/-- R87: OP 0x30. -/
def decSystem (a : Agent) (n : Nat) : Option Instr :=
  match n / 268435456 with
  | 0x00 => some (.ecall a (sysOf n))
  | 0x01 => some (.ebreak a (sysOf n))
  | 0x02 => some (.eret a (sysOf n))
  | 0x03 => some (.wfi a (sysOf n))
  | 0x04 => some (.csrrw a (sysOf n))
  | 0x05 => some (.csrrs a (sysOf n))
  | 0x06 => some (.csrrc a (sysOf n))
  | 0x07 => some (.tlbi a (sysOf n))
  | 0x08 => some (.halt a (sysOf n))
  | _ => none

/-- R87: OP 0x31. -/
def decLaneCtl (a : Agent) (n : Nat) : Option Instr :=
  match fFn n with
  | 0x00 => some (.psetnz a (rfOf n))
  | 0x01 => some (.pand a (rfOf n))
  | 0x02 => some (.por a (rfOf n))
  | 0x03 => some (.pxor a (rfOf n))
  | 0x04 => some (.pnot a (rfOf n))
  | 0x05 => some (.pmov a (rfOf n))
  | 0x06 => some (.pload a (rfOf n))
  | 0x08 => some (.mpush a (rfOf n))
  | 0x09 => some (.melse a (rfOf n))
  | 0x0A => some (.mpop a (rfOf n))
  | 0x0C => some (.sbar a (rfOf n))
  | 0x0D => some (.lshfl a (rfOf n))
  | 0x10 => some (.pcmpEq a (rfOf n))
  | 0x11 => some (.pcmpNe a (rfOf n))
  | 0x12 => some (.pcmpLt a (rfOf n))
  | 0x13 => some (.pcmpGe a (rfOf n))
  | 0x14 => some (.pcmpLtu a (rfOf n))
  | 0x15 => some (.pcmpGeu a (rfOf n))
  | 0x18 => some (.pfcmpEq a (rfOf n))
  | 0x19 => some (.pfcmpLt a (rfOf n))
  | 0x1A => some (.pfcmpLe a (rfOf n))
  | 0x1B => some (.pfcmpUn a (rfOf n))
  | _ => none

/-- R87: OP 0x34. -/
def decRowGroup (a : Agent) (n : Nat) : Option Instr :=
  match fFn n with
  | 0x00 => some (.wfill a (mfOf n))
  | 0x01 => some (.bcast a (mfOf n))
  | 0x02 => some (.mstep a (mfOf n))
  | 0x03 => some (.mpass a (mfOf n))
  | 0x04 => some (.accrd a (mfOf n))
  | 0x05 => some (.accld a (mfOf n))
  | 0x06 => some (.tld a (mfOf n))
  | 0x07 => some (.brd a (mfOf n))
  | 0x08 => some (.rwait a (mfOf n))
  | _ => none

/-- R87: OP 0x35. -/
def decSfu (a : Agent) (n : Nat) : Option Instr :=
  match fFn n with
  | 0x00 => some (.sfuExp2 a (rfOf n))
  | 0x01 => some (.sfuLog2 a (rfOf n))
  | 0x02 => some (.sfuRcp a (rfOf n))
  | 0x03 => some (.sfuRsq a (rfOf n))
  | 0x04 => some (.sfuTanh a (rfOf n))
  | 0x05 => some (.sfuSig a (rfOf n))
  | _ => none

/-- R87: OP 0x36. -/
def decRng (a : Agent) (n : Nat) : Option Instr :=
  match fFn n with
  | 0x00 => some (.rngKey a (rfOf n))
  | 0x01 => some (.rngNext a (rfOf n))
  | 0x02 => some (.rngU32 a (rfOf n))
  | 0x03 => some (.rngUf a (rfOf n))
  | 0x04 => some (.rngSkip a (rfOf n))
  | 0x05 => some (.rngSave a (rfOf n))
  | 0x06 => some (.rngLoad a (rfOf n))
  | _ => none

/-- R86: the major opcodes. -/
def decodeGhety (a : Agent) (w : BitVec 32) : Option Instr :=
  let n := w.toNat
  match fOp n with
  | 0x01 => decAlu a n
  | 0x02 => some (.addi a (ifOf n))
  | 0x03 => some (.andi a (ifOf n))
  | 0x04 => some (.ori a (ifOf n))
  | 0x05 => some (.xori a (ifOf n))
  | 0x06 => some (.slti a (ifOf n))
  | 0x07 => some (.sltiu a (ifOf n))
  | 0x08 => some (.shi a (ifOf n))
  | 0x09 => some (.lui a (ufOf n))
  | 0x0A => some (.auipc a (ufOf n))
  | 0x0B => decMulDiv a n
  | 0x10 => some (.lb a (ifOf n))
  | 0x11 => some (.lh a (ifOf n))
  | 0x12 => some (.lw a (ifOf n))
  | 0x13 => some (.ld a (ifOf n))
  | 0x14 => some (.lbu a (ifOf n))
  | 0x15 => some (.lhu a (ifOf n))
  | 0x16 => some (.lwu a (ifOf n))
  | 0x18 => some (.sb a (ifOf n))
  | 0x19 => some (.sh a (ifOf n))
  | 0x1A => some (.sw a (ifOf n))
  | 0x1B => some (.sd a (ifOf n))
  | 0x1C => some (.llw a (ifOf n))
  | 0x1D => some (.slw a (ifOf n))
  | 0x1E => some (.llq a (ifOf n))
  | 0x1F => some (.slq a (ifOf n))
  | 0x20 => some (.beq a (bfOf n))
  | 0x21 => some (.bne a (bfOf n))
  | 0x22 => some (.blt a (bfOf n))
  | 0x23 => some (.bge a (bfOf n))
  | 0x24 => some (.bltu a (bfOf n))
  | 0x25 => some (.bgeu a (bfOf n))
  | 0x26 => some (.jal a (jfOf n))
  | 0x27 => some (.jalr a (ifOf n))
  | 0x28 => decFp a n
  | 0x29 => decFma a n
  | 0x2A => decFcvt a n
  | 0x2C => decSync a n
  | 0x2D => decAtomic a n
  | 0x2E => decCache a n
  | 0x2F => some (.stn a (ifOf n))
  | 0x30 => decSystem a n
  | 0x31 => decLaneCtl a n
  | 0x32 => some (.bany a (bfOf n))
  | 0x33 => some (.bnone a (bfOf n))
  | 0x34 => decRowGroup a n
  | 0x35 => decSfu a n
  | 0x36 => decRng a n
  | _ => none

/-- The word of a format R instruction. -/
def encR (op fn : Nat) (f : RF) : BitVec 32 := wordOf (hiR fn f.fn2.toNat f.rb.toNat) f.ra.toNat f.rd.toNat op
/-- The word of a format I instruction. -/
def encI (op : Nat) (f : IF) : BitVec 32 := wordOf f.imm.toNat f.ra.toNat f.rd.toNat op
/-- The word of a format U instruction. -/
def encU (op : Nat) (f : UF) : BitVec 32 := BitVec.ofNat 32 (op + 64 * f.rd.toNat + 2048 * f.imm.toNat)
/-- The word of a format B instruction. -/
def encB (op : Nat) (f : BF) : BitVec 32 := wordOf f.off.toNat f.ra.toNat f.rb.toNat op
/-- The word of a format J instruction. -/
def encJ (op : Nat) (f : JF) : BitVec 32 := BitVec.ofNat 32 (op + 64 * f.off.toNat)
/-- The word of a format M instruction. -/
def encM (op fn : Nat) (f : MF) : BitVec 32 := wordOf (hiR fn f.flags.toNat f.rb.toNat) f.ra.toNat f.rd.toNat op
/-- The word of an FMA instruction. -/
def encR4 (op sel : Nat) (f : R4F) : BitVec 32 := wordOf (hiR4 f.fnhi.toNat sel f.rc.toNat f.rb.toNat) f.ra.toNat f.rd.toNat op
/-- The word of a SYSTEM instruction. -/
def encS (op fn : Nat) (f : SysF) : BitVec 32 := wordOf (4096 * fn + f.csr.toNat) f.ra.toNat f.rd.toNat op
/-- The word of a CACHE instruction. -/
def encC (op fn : Nat) (f : CacheF) : BitVec 32 := wordOf f.imm.toNat f.ra.toNat fn op

/-- The word that spells an instruction for its agent; none for commands that are not instructions, and for the
two rows that are reads of one system register and have CSRRS's words. -/
def encode (i : Instr) : Option (Agent × BitVec 32) :=
  match i with
  | .add a f => some (a, encR 0x01 0x00 f)
  | .sub a f => some (a, encR 0x01 0x01 f)
  | .and a f => some (a, encR 0x01 0x02 f)
  | .or a f => some (a, encR 0x01 0x03 f)
  | .xor a f => some (a, encR 0x01 0x04 f)
  | .andn a f => some (a, encR 0x01 0x05 f)
  | .sll a f => some (a, encR 0x01 0x06 f)
  | .srl a f => some (a, encR 0x01 0x07 f)
  | .sra a f => some (a, encR 0x01 0x08 f)
  | .ror a f => some (a, encR 0x01 0x09 f)
  | .slt a f => some (a, encR 0x01 0x0A f)
  | .sltu a f => some (a, encR 0x01 0x0B f)
  | .min a f => some (a, encR 0x01 0x0C f)
  | .max a f => some (a, encR 0x01 0x0D f)
  | .minu a f => some (a, encR 0x01 0x0E f)
  | .maxu a f => some (a, encR 0x01 0x0F f)
  | .addc a f => some (a, encR 0x01 0x10 f)
  | .subc a f => some (a, encR 0x01 0x11 f)
  | .clz a f => some (a, encR 0x01 0x12 f)
  | .ctz a f => some (a, encR 0x01 0x13 f)
  | .popc a f => some (a, encR 0x01 0x14 f)
  | .sel a f => some (a, encR 0x01 0x15 f)
  | .addW a f => some (a, encR 0x01 0x16 f)
  | .subW a f => some (a, encR 0x01 0x17 f)
  | .sllW a f => some (a, encR 0x01 0x18 f)
  | .srlW a f => some (a, encR 0x01 0x19 f)
  | .sraW a f => some (a, encR 0x01 0x1A f)
  | .addi a f => some (a, encI 0x02 f)
  | .andi a f => some (a, encI 0x03 f)
  | .ori a f => some (a, encI 0x04 f)
  | .xori a f => some (a, encI 0x05 f)
  | .slti a f => some (a, encI 0x06 f)
  | .sltiu a f => some (a, encI 0x07 f)
  | .shi a f => some (a, encI 0x08 f)
  | .lui a f => some (a, encU 0x09 f)
  | .auipc a f => some (a, encU 0x0A f)
  | .mul a f => some (a, encR 0x0B 0x00 f)
  | .mulh a f => some (a, encR 0x0B 0x01 f)
  | .mulhu a f => some (a, encR 0x0B 0x02 f)
  | .mulhsu a f => some (a, encR 0x0B 0x03 f)
  | .div a f => some (a, encR 0x0B 0x04 f)
  | .divu a f => some (a, encR 0x0B 0x05 f)
  | .rem a f => some (a, encR 0x0B 0x06 f)
  | .remu a f => some (a, encR 0x0B 0x07 f)
  | .mulW a f => some (a, encR 0x0B 0x08 f)
  | .divW a f => some (a, encR 0x0B 0x09 f)
  | .divuW a f => some (a, encR 0x0B 0x0A f)
  | .remW a f => some (a, encR 0x0B 0x0B f)
  | .remuW a f => some (a, encR 0x0B 0x0C f)
  | .lb a f => some (a, encI 0x10 f)
  | .lh a f => some (a, encI 0x11 f)
  | .lw a f => some (a, encI 0x12 f)
  | .ld a f => some (a, encI 0x13 f)
  | .lbu a f => some (a, encI 0x14 f)
  | .lhu a f => some (a, encI 0x15 f)
  | .lwu a f => some (a, encI 0x16 f)
  | .sb a f => some (a, encI 0x18 f)
  | .sh a f => some (a, encI 0x19 f)
  | .sw a f => some (a, encI 0x1A f)
  | .sd a f => some (a, encI 0x1B f)
  | .llw a f => some (a, encI 0x1C f)
  | .slw a f => some (a, encI 0x1D f)
  | .llq a f => some (a, encI 0x1E f)
  | .slq a f => some (a, encI 0x1F f)
  | .beq a f => some (a, encB 0x20 f)
  | .bne a f => some (a, encB 0x21 f)
  | .blt a f => some (a, encB 0x22 f)
  | .bge a f => some (a, encB 0x23 f)
  | .bltu a f => some (a, encB 0x24 f)
  | .bgeu a f => some (a, encB 0x25 f)
  | .jal a f => some (a, encJ 0x26 f)
  | .jalr a f => some (a, encI 0x27 f)
  | .bany a f => some (a, encB 0x32 f)
  | .bnone a f => some (a, encB 0x33 f)
  | .fadd a f => some (a, encR 0x28 0x00 f)
  | .fsub a f => some (a, encR 0x28 0x01 f)
  | .fmul a f => some (a, encR 0x28 0x02 f)
  | .fdiv a f => some (a, encR 0x28 0x03 f)
  | .fsqrt a f => some (a, encR 0x28 0x04 f)
  | .fmin a f => some (a, encR 0x28 0x05 f)
  | .fmax a f => some (a, encR 0x28 0x06 f)
  | .famax a f => some (a, encR 0x28 0x07 f)
  | .fsgnj a f => some (a, encR 0x28 0x08 f)
  | .fsgnjn a f => some (a, encR 0x28 0x09 f)
  | .fsgnjx a f => some (a, encR 0x28 0x0A f)
  | .feq a f => some (a, encR 0x28 0x0B f)
  | .flt a f => some (a, encR 0x28 0x0C f)
  | .fle a f => some (a, encR 0x28 0x0D f)
  | .fclass a f => some (a, encR 0x28 0x0E f)
  | .fmvXf a f => some (a, encR 0x28 0x0F f)
  | .fmvFx a f => some (a, encR 0x28 0x10 f)
  | .fmadd a f => some (a, encR4 0x29 0x00 f)
  | .fmsub a f => some (a, encR4 0x29 0x01 f)
  | .fnmadd a f => some (a, encR4 0x29 0x02 f)
  | .fnmsub a f => some (a, encR4 0x29 0x03 f)
  | .fcvtSW a f => some (a, encR 0x2A 0x00 f)
  | .fcvtSWu a f => some (a, encR 0x2A 0x01 f)
  | .fcvtWS a f => some (a, encR 0x2A 0x02 f)
  | .fcvtWuS a f => some (a, encR 0x2A 0x03 f)
  | .fcvtSD a f => some (a, encR 0x2A 0x04 f)
  | .fcvtDS a f => some (a, encR 0x2A 0x05 f)
  | .fcvtDL a f => some (a, encR 0x2A 0x06 f)
  | .fcvtLD a f => some (a, encR 0x2A 0x07 f)
  | .npack a pos f => some (a, encR 0x2A (0x10 + pos.toNat) f)
  | .nunpk a f => some (a, encR 0x2A 0x18 f)
  | .qscaleMx a f => some (a, encR 0x2A 0x1C f)
  | .qscaleF16 a f => some (a, encR 0x2A 0x1D f)
  | .qinv a f => some (a, encR 0x2A 0x1E f)
  | .sync a f => some (a, encR 0x2C 0x00 f)
  | .syncS a f => some (a, encR 0x2C 0x01 f)
  | .syncL a f => some (a, encR 0x2C 0x02 f)
  | .syncD a f => some (a, encR 0x2C 0x03 f)
  | .ldl a f => some (a, encR 0x2D 0x00 f)
  | .stc a f => some (a, encR 0x2D 0x01 f)
  | .amoSwap a f => some (a, encR 0x2D 0x02 f)
  | .amoAdd a f => some (a, encR 0x2D 0x03 f)
  | .amoAnd a f => some (a, encR 0x2D 0x04 f)
  | .amoOr a f => some (a, encR 0x2D 0x05 f)
  | .amoXor a f => some (a, encR 0x2D 0x06 f)
  | .amoMin a f => some (a, encR 0x2D 0x07 f)
  | .amoMax a f => some (a, encR 0x2D 0x08 f)
  | .amoMinu a f => some (a, encR 0x2D 0x09 f)
  | .amoMaxu a f => some (a, encR 0x2D 0x0A f)
  | .amoCas a f => some (a, encR 0x2D 0x0B f)
  | .amoFadd a f => some (a, encR 0x2D 0x0C f)
  | .cwb a f => some (a, encC 0x2E 0x00 f)
  | .cflush a f => some (a, encC 0x2E 0x01 f)
  | .cinv a f => some (a, encC 0x2E 0x02 f)
  | .cpref a f => some (a, encC 0x2E 0x03 f)
  | .stn a f => some (a, encI 0x2F f)
  | .ecall a f => some (a, encS 0x30 0x00 f)
  | .ebreak a f => some (a, encS 0x30 0x01 f)
  | .eret a f => some (a, encS 0x30 0x02 f)
  | .wfi a f => some (a, encS 0x30 0x03 f)
  | .csrrw a f => some (a, encS 0x30 0x04 f)
  | .csrrs a f => some (a, encS 0x30 0x05 f)
  | .csrrc a f => some (a, encS 0x30 0x06 f)
  | .tlbi a f => some (a, encS 0x30 0x07 f)
  | .halt a f => some (a, encS 0x30 0x08 f)
  | .psetnz a f => some (a, encR 0x31 0x00 f)
  | .pand a f => some (a, encR 0x31 0x01 f)
  | .por a f => some (a, encR 0x31 0x02 f)
  | .pxor a f => some (a, encR 0x31 0x03 f)
  | .pnot a f => some (a, encR 0x31 0x04 f)
  | .pmov a f => some (a, encR 0x31 0x05 f)
  | .pload a f => some (a, encR 0x31 0x06 f)
  | .mpush a f => some (a, encR 0x31 0x08 f)
  | .melse a f => some (a, encR 0x31 0x09 f)
  | .mpop a f => some (a, encR 0x31 0x0A f)
  | .sbar a f => some (a, encR 0x31 0x0C f)
  | .lshfl a f => some (a, encR 0x31 0x0D f)
  | .pcmpEq a f => some (a, encR 0x31 0x10 f)
  | .pcmpNe a f => some (a, encR 0x31 0x11 f)
  | .pcmpLt a f => some (a, encR 0x31 0x12 f)
  | .pcmpGe a f => some (a, encR 0x31 0x13 f)
  | .pcmpLtu a f => some (a, encR 0x31 0x14 f)
  | .pcmpGeu a f => some (a, encR 0x31 0x15 f)
  | .pfcmpEq a f => some (a, encR 0x31 0x18 f)
  | .pfcmpLt a f => some (a, encR 0x31 0x19 f)
  | .pfcmpLe a f => some (a, encR 0x31 0x1A f)
  | .pfcmpUn a f => some (a, encR 0x31 0x1B f)
  | .wfill a f => some (a, encM 0x34 0x00 f)
  | .bcast a f => some (a, encM 0x34 0x01 f)
  | .brd a f => some (a, encM 0x34 0x07 f)
  | .mstep a f => some (a, encM 0x34 0x02 f)
  | .mpass a f => some (a, encM 0x34 0x03 f)
  | .accrd a f => some (a, encM 0x34 0x04 f)
  | .accld a f => some (a, encM 0x34 0x05 f)
  | .tld a f => some (a, encM 0x34 0x06 f)
  | .rwait a f => some (a, encM 0x34 0x08 f)
  | .sfuExp2 a f => some (a, encR 0x35 0x00 f)
  | .sfuLog2 a f => some (a, encR 0x35 0x01 f)
  | .sfuRcp a f => some (a, encR 0x35 0x02 f)
  | .sfuRsq a f => some (a, encR 0x35 0x03 f)
  | .sfuTanh a f => some (a, encR 0x35 0x04 f)
  | .sfuSig a f => some (a, encR 0x35 0x05 f)
  | .rngKey a f => some (a, encR 0x36 0x00 f)
  | .rngNext a f => some (a, encR 0x36 0x01 f)
  | .rngU32 a f => some (a, encR 0x36 0x02 f)
  | .rngUf a f => some (a, encR 0x36 0x03 f)
  | .rngSkip a f => some (a, encR 0x36 0x04 f)
  | .rngSave a f => some (a, encR 0x36 0x05 f)
  | .rngLoad a f => some (a, encR 0x36 0x06 f)
  | _ => none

▶ **GOAL OF THE EXERCISE**
Only the lines from the one holding "0x34 0x03 f)" to the end of the entries above belong in the answer, each copied exactly.

▶ **THE ANSWER**
  | .mpass a f => some (a, encM 0x34 0x03 f)
  | .accrd a f => some (a, encM 0x34 0x04 f)
  | .accld a f => some (a, encM 0x34 0x05 f)
  | .tld a f => some (a, encM 0x34 0x06 f)
  | .rwait a f => some (a, encM 0x34 0x08 f)
  | .sfuExp2 a f => some (a, encR 0x35 0x00 f)
  | .sfuLog2 a f => some (a, encR 0x35 0x01 f)
  | .sfuRcp a f => some (a, encR 0x35 0x02 f)
  | .sfuRsq a f => some (a, encR 0x35 0x03 f)
  | .sfuTanh a f => some (a, encR 0x35 0x04 f)
  | .sfuSig a f => some (a, encR 0x35 0x05 f)
  | .rngKey a f => some (a, encR 0x36 0x00 f)
  | .rngNext a f => some (a, encR 0x36 0x01 f)
  | .rngU32 a f => some (a, encR 0x36 0x02 f)
  | .rngUf a f => some (a, encR 0x36 0x03 f)
  | .rngSkip a f => some (a, encR 0x36 0x04 f)
  | .rngSave a f => some (a, encR 0x36 0x05 f)
  | .rngLoad a f => some (a, encR 0x36 0x06 f)
  | _ => none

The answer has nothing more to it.